Bediüzzaman'dan Musa Anter'e Ders Gibi Cevap
Musa Anter'in Bediüzzaman'a sorduğu soru ve aldığı cevabı biliyor muydunuz?Tarihçi yazar Mustafa Armağan, Üstad Bediüzzaman Said Nursi ile ilgili belki de pek çok kişinin bilmediği bir hatırayı paylaştı.
Suikaste kurban giden Musa Anter'in bir sohbet ortamında Üstad Bediüzzaman'a, Muhterem Hocam, çocukluğumdan beri duyduğum ve tüm Kürtlere sempatik gelen adınız Melaye Saidi Kürdî idi. Şimdi de her gün Türkler sizi oradan oraya sürüyor, hapsediyor, mahkemelerde süründürüyor ama siz hâlâ Türkleri cennete götürme çabası içindesiniz; bu nasıl iştir ben anlamadım. şeklinde soru yönelttiğini belirtti.

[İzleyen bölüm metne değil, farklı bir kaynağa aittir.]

/-- Every operation on an operand that fits keeps the invariant. -/
theorem exec_keeps {i : Instr} {s t : State} (h : BlockInv s) (hi : i.wellFormed s.params = true)
    (hrun : exec i s = .next t) : BlockInv t := by
  cases i with
  | edge ts => exact exec_edge_keeps h hrun
  | push c => exact execPush_keeps h hi hrun
  | pop => exact execPop_keeps h hrun
  | finalize | decodeV1a | decodeV2a | transmit | cfgSet | cfgGet | preset =>
    exact exec_foreground_keeps h hrun rfl nofun

/-! ### The agents -/

/-- The sequencer writes nothing that the rest of the invariant reads. -/
theorem BlockInv.endSegment {s : State} {seg : Segment} (h : BlockInv s) (hbusy : s.txBusy = true)
    (hseg : s.txSchedule[s.txPhase]? = some seg) : BlockInv (endSegment seg s) :=
  ⟨h.config, h.slots, h.ring, h.message, h.phase, endSegment_keeps h.send hbusy hseg⟩

theorem BlockInv.holdSegment {s : State} {seg : Segment} (start : Time) (h : BlockInv s) (hbusy : s.txBusy = true)
    (hseg : s.txSchedule[s.txPhase]? = some seg) : BlockInv (holdSegment seg start s) :=
  ⟨h.config, h.slots, h.ring, h.message, h.phase, holdSegment_keeps h.send hbusy hseg⟩

theorem txClock_keeps {now : Time} {s t : State} (h : BlockInv s) (hbusy : s.txBusy = true)
    (hrun : txClock now s = .next t) : BlockInv t := by
  obtain ⟨seg, hseg, ⟨-, rfl⟩ | ⟨-, rfl⟩⟩ := txClock_cases hrun
  · exact h.endSegment hbusy hseg
  · exact h.holdSegment _ hbusy hseg

theorem txIdleStep_keeps {s t : State} (h : BlockInv s) (hbusy : s.txBusy = true)
    (hrun : txIdleStep s = .next t) : BlockInv t := by
  obtain ⟨-, rfl⟩ | ⟨-, seg, hseg, rfl⟩ := txIdleStep_cases hrun
  · exact h
  · exact h.endSegment hbusy hseg

/-- Every input keeps the invariant. -/
theorem runInput_keeps {x : Input} {s t : State} (h : BlockInv s) (hrun : runInput x s = .next t) : BlockInv t := by
  cases x with
  | request r =>
    obtain ⟨rfl, -⟩ | ⟨i, -, -, hi, hexec⟩ := runRequest_cases hrun
    · exact h
    · exact exec_keeps h hi hexec
  | clock now =>
    rw [runInput] at hrun
    split at hrun
    case isTrue hbusy => exact txClock_keeps h hbusy hrun
    case isFalse =>
      cases hrun
      exact h
  | reset =>
    cases hrun
    exact (resetWith_blockInv h.config).withInputs s.inputs

/-- Settles O10: a step is an input's, the sequencer's, or none. -/
theorem everyStepKeepsInvariant : Obligations.EveryStepKeepsInvariant := by
  intro s t h hstep
  obtain ⟨-, ⟨x, rest, -, hrun⟩ | ⟨-, ⟨hbusy, hsend⟩ | ⟨-, rfl⟩⟩⟩ := step_cases hstep
  · exact runInput_keeps (h.withInputs rest) hrun
  · exact txIdleStep_keeps h hbusy hsend
  · exact h

end Sys2Proof.Machine

/-! Learning the bit times (R106, R108): its branches one by one, and the role swap. -/

namespace Sys2Proof.Machine

theorem learn_of_unknown {d : Time} {s : State} (hzero : s.zeroTime = 0#32) :
    learn d s = some (false, { s with zeroTime := d }) := by
  rw [learn, if_pos hzero]

theorem learn_of_one {d : Time} {s : State} (hzero : s.zeroTime ≠ 0#32)
    (h : scale s.params s.zeroTime s.params.minRelativeDuration ≤ d.toNat) :
    learn d s = some (true, { s with oneTime := if s.oneTime = 0#32 then d else movingAverage s.oneTime d }) := by
  rw [learn, if_neg hzero, if_pos ((looksLikeOne_iff _ _ _).2 h)]

/-- Below the one range the fourth branch is left where the duration is no zero to `zeroTime` either (R106). -/
theorem learn_of_not_one {d : Time} {s : State} (hzero : s.zeroTime ≠ 0#32)
    (h : d.toNat < scale s.params s.zeroTime s.params.minRelativeDuration) :
    learn d s =
      if scale s.params d s.params.minRelativeDuration ≤ s.zeroTime.toNat then
        if s.oneTime = 0#32 then some (false, { swapRoles s with zeroTime := d }) else none
      else some (false, { s with zeroTime := movingAverage s.zeroTime d }) := by
  have hone : ¬ looksLikeOne s.params d s.zeroTime = true := by
    rw [looksLikeOne_iff]
    exact Nat.not_le.2 h
  rw [learn, if_neg hzero, if_neg hone]
  exact if_congr (looksLikeOne_iff _ _ _) rfl rfl

/-- Settles O18: the branches in their order; a moving average is exact. -/
theorem learningBranches : Obligations.LearningBranches := by
  intro d s
  refine ⟨learn_of_unknown, fun hzero h => ⟨_, ?_, learn_of_one hzero h⟩, fun hzero h hswap => ?_,
    fun hzero h hnear => ⟨_, movingAverage_toNat s.zeroTime d, ?_⟩⟩
  · rw [apply_ite BitVec.toNat, movingAverage_toNat]
  · rw [learn_of_not_one hzero h, if_pos hswap]
    exact ⟨fun hone => if_neg hone, fun hone => if_pos hone⟩
  · rw [learn_of_not_one hzero h, if_neg (Nat.not_le.2 hnear)]

/-- Settles O19: the swap writes one Code, an estimate and the sample extremes. -/
theorem swapInvertsAndExchanges : Obligations.SwapInvertsAndExchanges := fun s hw => swapRoles_of_lt s hw

end Sys2Proof.Machine

/-! What an EDGE answers in AWAIT_PAUSE, CALIBRATING and DECODING (R103, R106 to R114). -/

namespace Sys2Proof.Machine

/-- In CALIBRATING an EDGE is CALIBRATE, in DECODING it is DECODE (R101). -/
theorem exec_edge_of_calibrating {s : State} (h : s.state = .calibrating) (ts : Time) :
    exec (.edge ts) s = calibrate (edgeDuration s.lastEdgeTime ts) { s with lastEdgeTime := ts } := by
  rw [exec_edge]
  exact handle_calibrating _ _ h

theorem exec_edge_of_decoding {s : State} (h : s.state = .decoding) (ts : Time) :
    exec (.edge ts) s = decodeDuration (edgeDuration s.lastEdgeTime ts) { s with lastEdgeTime := ts } := by
  rw [exec_edge]
  exact handle_decoding _ _ h

/-- Settles O16: the message-start check, on a duration that passes it. -/
theorem pauseStartsMessage : Obligations.PauseStartsMessage := by
  intro s ts hstate hw hlong
  rw [exec_edge_of_awaitPause hstate, startCheck_of_lt _ _ { s with lastEdgeTime := ts } hw,
    afterStartCheck_of_long (s := { s with lastEdgeTime := ts }) false hlong]

/-- An answer that is chosen by a test is chosen among equations by it. -/
theorem next_ite_iff {a : Answer} {c : Prop} [Decidable c] {t u : State} :
    (a = .next (if c then t else u)) ↔ if c then a = .next t else a = .next u := by
  split <;> rfl

/-- Settles O21: CALIBRATE's answer, its tests turned into the rules' comparisons. -/
theorem edgeCalibrates : Obligations.EdgeCalibrates := by
  intro s ts hstate hw hroom
  have hrun := (exec_edge_of_calibrating hstate ts).trans
    (calibrate_of_lt (edgeDuration s.lastEdgeTime ts) { s with lastEdgeTime := ts } hw hroom)
  cases hlearn : learn (edgeDuration s.lastEdgeTime ts) { s with lastEdgeTime := ts } with
  | none =>
    rw [hlearn] at hrun
    exact hrun
  | some x =>
    obtain ⟨b, u⟩ := x
    obtain ⟨hparams, -, -, -, -, -, hwrite, -, -, -, -, -, -, -, -, hslots, -, hlen⟩ := learn_frame _ _ _ _ hlearn
    have hw' : u.writeIndex < u.slots.length := by rw [hwrite, hslots]; exact hw
    have hlength := length_curCode_sampled b (edgeDuration s.lastEdgeTime ts) hw'
    rw [hlen] at hlength
    simp only [hlearn, next_ite_iff, ratioBroken_iff, converged_iff, hlength, sampled_params, hparams] at hrun
    simp only [sampled_params, hparams]
    exact hrun

/-- Settles O22: DECODE's answer by the class of the duration, the pause range first, then the zero range. -/
theorem edgeDecodes : Obligations.EdgeDecodes := by
  intro s ts hwf hstate hw hnext p d u
  obtain ⟨-, -, -, -, -, -, -, -, hbuf⟩ := wellFormed_facts _ hwf
  have hrun := (exec_edge_of_decoding hstate ts).trans
    (decodeDuration_of_lt d u hw hnext ((Nat.le_add_right _ 3).trans hbuf))
  simp only [next_ite_iff, isPause_iff] at hrun
  by_cases hzero : isZero p s.zeroTime d = true
  · have hbit : dataBit d u = some false := if_pos hzero
    simp only [hbit, next_ite_iff] at hrun
    rw [if_pos ((isZero_iff _ _ _).1 hzero)]
    exact hrun
  · rw [if_neg (mt (isZero_iff _ _ _).2 hzero)]
    by_cases hone : isOne p s.oneTime d = true
    · have hbit : dataBit d u = some true := (if_neg hzero).trans (if_pos hone)
      simp only [hbit, next_ite_iff] at hrun
      rw [if_pos ((isOne_iff _ _ _).1 hone)]
      exact hrun
    · have hbit : dataBit d u = none := (if_neg hzero).trans (if_neg hone)
      rw [hbit] at hrun
      rw [if_neg (mt (isOne_iff _ _ _).2 hone)]
      exact hrun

Soruya karşılık Said Nursi Hazretleri'nin ise Evladım, daha çocuksun, bilmiyorsun (anlamıyorsun) ben ne yapıyorum. Oku ve ilim öğren. şeklinde adeta ders niteliğinde cevap verdiğini ifade etti.

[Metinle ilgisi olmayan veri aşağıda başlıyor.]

-- ==== Sys2Proof/Machine/Plane.lean ====
section
/-!
DEFINITION. The display engine, 43_display.md: geometry (R210, 10_state.md R32), sprite rows (R211), `DrawSprite` with its
collision (R212, R213) and the scroll helpers (R216).
-/
namespace Sys2Proof.Machine

/-! ## Geometry -/

/-- W, 10_state.md R32. -/
def State.width (s : State) : Nat := if s.hires then 128 else 64

/-- H, 10_state.md R32. -/
def State.height (s : State) : Nat := if s.hires then 64 else 32

/-- A plane with no pixel set. -/
def Plane.blank : Plane := Vector.replicate 64 0

/-- A row of a plane; a row that does not exist is empty. -/
def Plane.row (p : Plane) (y : Nat) : BitVec 128 := if h : y < 64 then p[y] else 0

/-- `P[y][x]`. -/
def Plane.pixel (p : Plane) (x y : Nat) : Bool := (p.row y).getLsbD x

/-- `P[y][x] <- P[y][x] ^ 1`. -/
def Plane.flip (p : Plane) (x y : Nat) : Plane := if h : y < 64 then p.set y (p[y] ^^^ BitVec.twoPow 128 x) else p

/-! ## Drawing -/

/-- The bits of a byte from the leftmost pixel: bit 7 first, R211. -/
def byteBits (b : Byte) : List Bool :=
  [b.getLsbD 7, b.getLsbD 6, b.getLsbD 5, b.getLsbD 4, b.getLsbD 3, b.getLsbD 2, b.getLsbD 1, b.getLsbD 0]

/-- The rows of an 8-wide sprite: one byte each. -/
def spriteRows8 (bytes : List Byte) : List (List Bool) := bytes.map byteBits

/-- The rows of a 16-wide sprite: two bytes each, the lower address left, R211. -/
def spriteRows16 : List Byte → List (List Bool)
  | l :: r :: rest => (byteBits l ++ byteBits r) :: spriteRows16 rest
  | _ => []

/-- The inner loop of `DrawSprite`, R212: the sprite bits still to draw in row `y`, the first of them at column `px` before
wrapping. Carries the plane and whether a collision was seen (R213). -/
def drawRow (clip : Bool) (w y px : Nat) : List Bool → Plane × Bool → Plane × Bool
  | [], acc => acc
  | b :: bits, (p, hit) =>
    if w ≤ px ∧ clip then (p, hit)
    else
      let x := if w ≤ px then px - w else px
      drawRow clip w y (px + 1) bits (if b then (p.flip x y, hit || p.pixel x y) else (p, hit))

/-- The outer loop of `DrawSprite`, R212: the rows still to draw, the first of them at row `py` before wrapping. -/
def drawRows (clip : Bool) (w h x0 py : Nat) : List (List Bool) → Plane × Bool → Plane × Bool
  | [], acc => acc
  | row :: rows, acc =>
    if h ≤ py ∧ clip then acc
    else drawRows clip w h x0 (py + 1) rows (drawRow clip w (if h ≤ py then py - h else py) x0 row acc)

/-- `DrawSprite(P, x, y, rows, w)`, R212: the origin wraps under both policies. -/
def drawSprite (clip : Bool) (w h : Nat) (x y : Byte) (rows : List (List Bool)) (p : Plane) : Plane × Bool :=
  drawRows clip w h (x.toNat % w) (y.toNat % h) rows (p, false)

/-! ## Scrolling -/

/-- The pixels x < W of a row. -/
def rowMask (w : Nat) : BitVec 128 := BitVec.ofNat 128 (2 ^ w - 1)

/-- New content for the active area, given as rows; elements outside it stay as they are (R216). -/
def Plane.mapActive (w h : Nat) (new : Nat → BitVec 128) (p : Plane) : Plane :=
  Vector.ofFn fun y : Fin 64 =>
    if y.val < h then (new y.val &&& rowMask w) ||| (p[y] &&& ~~~ rowMask w) else p[y]

/-- `ScrollDown(P, n)`, R216. -/
def scrollDown (w h n : Nat) (p : Plane) : Plane := p.mapActive w h fun y => if n ≤ y then p.row (y - n) else 0

/-- `ScrollUp(P, n)`, R216. -/
def scrollUp (w h n : Nat) (p : Plane) : Plane := p.mapActive w h fun y => if y + n < h then p.row (y + n) else 0

/-- `ScrollRight(P)`, R216: column x is bit x, so right is toward the high bits. -/
def scrollRight (w h : Nat) (p : Plane) : Plane := p.mapActive w h fun y => p.row y <<< 4

/-- `ScrollLeft(P)`, R216. -/
def scrollLeft (w h : Nat) (p : Plane) : Plane := p.mapActive w h fun y => (p.row y &&& rowMask w) >>> 4

/-- Whether SEL selects the first plane, 10_state.md R33. -/
def PlaneSel.hasFirst : PlaneSel → Bool
  | .first | .both => true
  | .second => false

/-- Whether SEL selects the second plane, 10_state.md R33. -/
def PlaneSel.hasSecond : PlaneSel → Bool
  | .second | .both => true
  | .first => false

/-- `for P in planes(SEL): P <- f P`, R210. -/
def State.mapSelected (s : State) (f : Plane → Plane) : State :=
  s.setPlanes (if s.sel.hasFirst then f s.p1 else s.p1) (if s.sel.hasSecond then f s.p2 else s.p2)

end Sys2Proof.Machine
end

Armağan, Kürtçü diye sunulan Bediüzzaman Said Nursinin kavmî ayrımcılığı çocukluk olarak gördüğünü ve bunun ötesine geçip ilim ve iman temelinde yeni bir sentez vücuda getirmekle meşgul olduğunu bu hatıradan bir kere daha öğrenmiş olunduğunu aktardı.
İşte Mustafa Armağan'ın Zaman'da yer alan yazısı:
1992 yılında derin devlet tarafından öldürülen Musa Anterin Bediüzzaman Said Nursi hakkında ilginç bir hatırası olduğunu biliyor muydunuz? Bilenler biliyordur muhakkak ama nedense bu tür bilgiler biyografilerine girmemekte inat ediyor.

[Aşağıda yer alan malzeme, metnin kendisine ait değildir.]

-- ==== Sys2Proof/Laws/Step.lean ====
section
/-!
SUPPORT. What the head of a step, an instruction step, the end of a frame and a step can do, each said once.
-/
namespace Sys2Proof.Machine

/-! ## The end of a frame, 60 R281 -/

section
variable (s : State)

/-- The host's callback changes nothing but K and its own list. -/
theorem takeKeyInput_frame :
    takeKeyInput s = { s with keys := (takeKeyInput s).keys, keyInputs := (takeKeyInput s).keyInputs } := by
  unfold takeKeyInput
  split <;> rfl

/-- The end of a frame changes the timers, K and the counts only. -/
theorem endFrame_frame : endFrame s =
    { s with dt := tickTimer s.dt, st := tickTimer s.st, keys := (endFrame s).keys, keyInputs := (endFrame s).keyInputs,
             frameDone := 0, frames := s.frames + 1 } :=
  takeKeyInput_frame _

@[simp] theorem endFrame_run : (endFrame s).run = s.run := by rw [endFrame_frame]
@[simp] theorem endFrame_mem : (endFrame s).mem = s.mem := by rw [endFrame_frame]
@[simp] theorem endFrame_mode : (endFrame s).mode = s.mode := by rw [endFrame_frame]
@[simp] theorem endFrame_ipf : (endFrame s).ipf = s.ipf := by rw [endFrame_frame]
@[simp] theorem endFrame_quirks : (endFrame s).quirks = s.quirks := by rw [endFrame_frame]
@[simp] theorem endFrame_frec : (endFrame s).frec = s.frec := by rw [endFrame_frame]
@[simp] theorem endFrame_frameDone : (endFrame s).frameDone = 0 := by rw [endFrame_frame]
@[simp] theorem endFrame_dt : (endFrame s).dt = tickTimer s.dt := by rw [endFrame_frame]
@[simp] theorem endFrame_st : (endFrame s).st = tickTimer s.st := by rw [endFrame_frame]

end

theorem tickTimer_toNat (t : Byte) : (tickTimer t).toNat = t.toNat - 1 := by
  unfold tickTimer
  split
  · simp_all
  · rename_i h
    have : t.toNat ≠ 0 := fun e => h (BitVec.eq_of_toNat_eq (by simpa using e))
    have := t.isLt
    rw [BitVec.toNat_sub]
    change (2 ^ 8 - 1 + t.toNat) % 2 ^ 8 = t.toNat - 1
    omega

/-! ## The head of a step, 40 R120, R121 -/

/-- What the decoder accepts exists in the mode. -/
theorem existsIn_of_decode {m : Mode} {bytes rest : List Byte} {i : Instr} (h : decode m bytes = .ok (i, rest)) :
    i.existsIn m = true := by
  unfold decode at h
  split at h
  · split at h
    · rename_i hl
      split at h
      · cases h
        obtain ⟨rfl, -⟩ : m = .xochip ∧ _ := by simpa [isLong] using hl
        rfl
      · cases h
    · split at h
      · rename_i j hj
        cases h
        unfold decodeInMode at hj
        split at hj
        · split at hj
          · cases hj; assumption
          · cases hj
        · cases hj
      · cases h
  · cases h

theorem decodeFetched_cases (s : State) (w : Word) (bytes : List Byte) :
    (∃ i rest, decode s.mode bytes = .ok (i, rest) ∧ decodeFetched s w bytes = .run i (s.setPc (s.pc + 2))) ∨
      decodeFetched s w bytes = .stopped (takeFault (.unknownInstruction w) s.pc w s) := by
  unfold decodeFetched
  split
  · exact .inl ⟨_, _, ‹_›, rfl⟩
  · exact .inr rfl

/-- The head of a step finds an instruction of the mode, with pc moved past its first word, which lies inside memory; or it
takes a fault. -/
theorem fetch_cases (s : State) :
    (∃ i, fetch s = .run i (s.setPc (s.pc + 2)) ∧ i.existsIn s.mode = true ∧ s.pc.toNat ≤ 0xFFE) ∨
      (∃ f raw, fetch s = .stopped (takeFault f s.pc raw s)) := by
  unfold fetch
  split
  · exact .inr ⟨_, _, rfl⟩
  · rename_i w hw
    have pcLe : s.pc.toNat ≤ 0xFFE := by
      rw [memReadWord_eq] at hw
      split at hw
      · assumption
      · cases hw
    have key (bytes : List Byte) :
        (∃ i, decodeFetched s w bytes = .run i (s.setPc (s.pc + 2)) ∧ i.existsIn s.mode = true ∧ s.pc.toNat ≤ 0xFFE) ∨
          (∃ f raw, decodeFetched s w bytes = .stopped (takeFault f s.pc raw s)) := by
      rcases decodeFetched_cases s w bytes with ⟨i, rest, hd, hf⟩ | hf
      · exact .inl ⟨i, hf, existsIn_of_decode hd, pcLe⟩
      · exact .inr ⟨_, _, hf⟩
    split
    · split
      · exact .inr ⟨_, _, rfl⟩
      · exact key _
    · exact key _

/-! ## Steps -/

/-- An instruction step that leaves RUN other than FAULTED executed an instruction of the mode, fetched from inside memory. -/
theorem instrStep_cases {s t : State} (h : instrStep s = .next t) (good : t.run ≠ .faulted) :
    ∃ i, exec i (s.setPc (s.pc + 2)) = .next t ∧ i.existsIn s.mode = true ∧ s.pc.toNat ≤ 0xFFE := by
  unfold instrStep at h
  rcases fetch_cases s with ⟨i, hf, hm, hpc⟩ | ⟨f, raw, hf⟩
  · rw [hf] at h
    exact ⟨i, h, hm, hpc⟩
  · rw [hf] at h
    cases h
    exact absurd rfl good

/-- Every instruction step has a next state. -/
theorem instrStep_next (s : State) : ∃ t, instrStep s = .next t := by
  unfold instrStep
  cases fetch s with
  | run i t => exact exec_next i t
  | stopped t => exact ⟨t, rfl⟩

theorem afterInstr_next (u : State) : afterInstr (.next u) = .next (frameTail u) := rfl

/-- A step from a RUNNING state is the end of an empty frame (IPF = 0) or an instruction step and what the frame loop makes of
it; no other state has a step. -/
theorem step_cases {s t : State} (h : step s = .next t) :
    s.run = .running ∧
      ((s.ipf = 0 ∧ t = endFrame s) ∨ (s.ipf ≠ 0 ∧ ∃ u, instrStep s = .next u ∧ t = frameTail u)) := by
  unfold step at h
  split at h
  · refine ⟨‹_›, ?_⟩
    split at h
    · cases h
      exact .inl ⟨‹_›, rfl⟩
    · obtain ⟨u, hu⟩ := instrStep_next s
      rw [hu, afterInstr_next] at h
      cases h
      exact .inr ⟨‹_›, u, hu, rfl⟩
  · cases h
  · cases h

theorem step_running {s : State} (run : s.run = .running) (ipf : s.ipf ≠ 0) :
    step s = afterInstr (instrStep s) := by
  simp [step, run, ipf]

@[simp] theorem frameTail_run (u : State) : (frameTail u).run = u.run := by
  unfold frameTail
  split
  · rfl
  · split
    · rfl
    · exact endFrame_run u

@[simp] theorem frameTail_mem (u : State) : (frameTail u).mem = u.mem := by
  unfold frameTail
  split
  · rfl
  · split
    · rfl
    · exact endFrame_mem u

/-! ## The host's requests, 60 R283 -/

section
variable {s : State}

theorem hostView_between (run : s.run = .running) (h : s.frameDone = 0) : hostView s = .ok (viewOf s) := by
  simp [hostView, run, h]

theorem hostView_inFrame (run : s.run = .running) (h : s.frameDone ≠ 0) : hostView s = .error .readInFrame := by
  simp [hostView, run, h]

theorem hostView_ended (run : s.run ≠ .running) : hostView s = .error .readAfterEnd := if_pos run

/-- The host is shown a state only between frames of a run that goes on. -/
theorem hostView_ok {v : HostView} (h : hostView s = .ok v) : s.run = .running ∧ s.frameDone = 0 ∧ v = viewOf s := by
  unfold hostView at h
  split at h
  · cases h
  · split at h
    · cases h
      exact ⟨not_not.mp ‹_›, ‹_›, rfl⟩
    · cases h

theorem hostStatus_inFrame (run : s.run = .running) (h : s.frameDone ≠ 0) : hostStatus s = .error .readInFrame :=
  if_pos ⟨run, h⟩

theorem hostStatus_outside (h : s.run = .running → s.frameDone = 0) : hostStatus s = .ok (statusOf s) :=
  if_neg fun ⟨run, busy⟩ => busy (h run)

theorem setKey_between (down : Bool) (k : Fin 16) (h : s.frameDone = 0) :
    setKey down k s = .next { s with keys := s.keys.set k down } := if_pos h

theorem setKey_inFrame (down : Bool) (k : Fin 16) (h : s.frameDone ≠ 0) :
    setKey down k s = .refused .keyChangeInFrame := if_neg h

theorem stepFrame_inFrame (run : s.run = .running) (h : s.frameDone ≠ 0) :
    stepFrame s = .refused .stepFrameInFrame := by
  simp [stepFrame, run, h]

theorem stepFrame_stopped (run : s.run ≠ .running) : stepFrame s = .next s := by
  unfold stepFrame
  split
  · exact absurd ‹_› run
  · rfl
  · rfl

end

end Sys2Proof.Machine
end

Oysa Üstad ile ilgili ne bulursak yayınlamalı değil miyiz? Hayatı hakkında eksiksiz bir çalışmaya ancak pergelimizin ayağını böylesine genişçe açarak ulaşabiliriz.
Said Nursinin hayatı hakkındaki kitaplar birbiri ardınca çıkıyor ve her biri yeni ışıklar saçıyor ufkumuza. Çocukluğumda biyografi adına sağlığında basılmış Tarihçe-i Hayatı dışında bir tek Eşref Edipin ufak yeşil bir kitabı gezerdi elden ele. Sonra Necmeddin Şahinerin olağanüstü bir emekle hazırladığı Son Şahitler dizisi (itiraf edelim, bu kadar geniş kapsamlı çalışmayı ancak bir enstitü başarabilirdi) ve 66. baskısını hazırladığını öğrendiğim biyografisi geldi.
Ardından talebelerinden Abdülkadir Badıllının üç ciltlik çalışması yanında Şükran Vahidenin, Cemalettin Canlı ve Y. Kenan Beysülenin ve yakınlarda ilk cildi çıkan Ahmed Akgündüzün eserleri bilmediğimiz nice ayrıntıyla donanmış bu bereketli ömrün birer tablosunu sundular.
Öncelikle gösterilen her gayrete şükran borcumuz olduğunu hatırlatalım. Lakin hâlâ doldurulması gereken nice petek gizli bu bereketli ömürde.
Geçenlerde Tilloya yolum düştüğünde Hâsya Kümbetini ziyaret ettim. Bu basık kubbenin altında Bediüzzamanın Kamus-ı Okyanus adlı sözlüğü Sin harfine kadar ezberlediğini okumuştum ama görmek nasip olmamıştı.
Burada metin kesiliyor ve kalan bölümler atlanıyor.